### [The problem]
Give the number of lines in the data below containing the word "true", with no other text.

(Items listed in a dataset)

● ● ● ● ● ● ●

-- ==== Sys2Proof/Machine/Defaults.lean ====
section
/-! DEFINITION. The values the parts of the state take at power-on reset. -/

namespace Sys2Proof.Machine

/-- All six condition classes (R6). -/
def ClassSet.all : ClassSet := ⟨true, true, true, true, true, true⟩

/-- The empty set of classes. -/
def ClassSet.none : ClassSet := ⟨false, false, false, false, false, false⟩

/-- The default channel entry (R6). -/
def ChannelEntry.default : ChannelEntry where
  mode := .off
  period := 1
  phase := 0
  gain := 16384
  offset := 0
  lowLimit := BitVec.ofInt 24 (-8388608)
  highLimit := 8388607
  warnLow := BitVec.ofInt 24 (-8388608)
  warnHigh := 8388607
  rateLimit := 0
  classes := .all
  satIsFault := false
  window := 4
  threshold := 3
  recovery := 8
  reaction := .safe
  holdSuspect := false
  trip := false
  group := .none
  safeValue := 0

/-- The default group entry (R11). -/
def GroupEntry.default : GroupEntry where
  autoRearm := false
  holdoff := 4
  pinBound := true
  linkBound := true

/-- The default alert_kinds: FAULT, TRIP and LINK (R13). -/
def KindSet.default : KindSet where
  fault := true
  recover := false
  warn := false
  trip := true
  rearm := false
  link := true
  seq := false
  dup := false
  commit := false
  mode := false

/-- The default cycle parameters record (R13). -/
def CycleParams.default : CycleParams where
  cycleTimeout := 1000
  lossLimit := 3
  alertKinds := .default

/-- A bank with every entry at its default (R3). -/
def Bank.default : Bank where
  channels := Vector.replicate 96 .default
  groups := Vector.replicate 8 .default
  cycle := .default

/-- All 105 marks clear (R14). -/
def Marks.clear : Marks where
  channels := Vector.replicate 96 false
  groups := Vector.replicate 8 false
  cycle := false

/-- The Table Store after power-on and RESET DEVICE (R3, R14, R123). -/
def TableStore.powerOn : TableStore where
  bankA := .default
  bankB := .default
  active := .a
  marks := .clear
  commit := .none
  modeChange := false
  copyInFlight := false
  deviceMode := .bypass

/-- A receiver that has just gone DOWN or come UP: no run, no violation within reach, no open frame (R187). -/
def Receiver.quiet : Receiver where
  idleRun := 0
  recent := []
  frame := .none

/-- A map with no channel marked (R32, R49). -/
def clearMap : Vector Bool 96 := Vector.replicate 96 false

/-- The Cycle Tracker after power-on and RESET DEVICE (R22). -/
def Tracker.powerOn : Tracker where
  state := .nosync
  lastCycle := 0
  lastIndex := 0
  timer := .none
  consecutiveLost := 0
  lostTotal := 0
  seen := clearMap

/-- A runtime record at its reset values, with the state given (R68). -/
def ChannelRecord.fresh (state : ChannelState) : ChannelRecord where
  state := state
  history := []
  violations := 0
  recovery := 0
  lastGood := .none
  rateBase := .none
  inWarn := false
  faultClasses := .none
  faultCycle := .none

/-- An ARMED group record (R102). -/
def GroupRecord.armed : GroupRecord where
  state := .armed
  cause := .none
  causeChannel := .none
  tripCycle := .none
  holdoffLeft := 0

/-- The fault log after power-on and RESET DEVICE (R141). -/
def FaultLog.powerOn : FaultLog where
  records := []
  nextSequence := 0
  lost := 0

/-- The last result with outcome NONE, its other fields absent (R157). -/
def TestResult.nothing : TestResult where
  outcome := .none
  kind := .none
  channel := .none
  observed := .none
  detail := .none
  cycle := .none

/-- The test record after power-on and RESET DEVICE (R157). -/
def TestRecord.powerOn : TestRecord where
  pending := .none
  last := .nothing

/-- All eight counters at 0 (R178). -/
def Counters.zero : Counters := ⟨0, 0, 0, 0, 0, 0, 0, 0⟩

end Sys2Proof.Machine
end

● ● ● ● ● ● ●

### [Expected answer]
6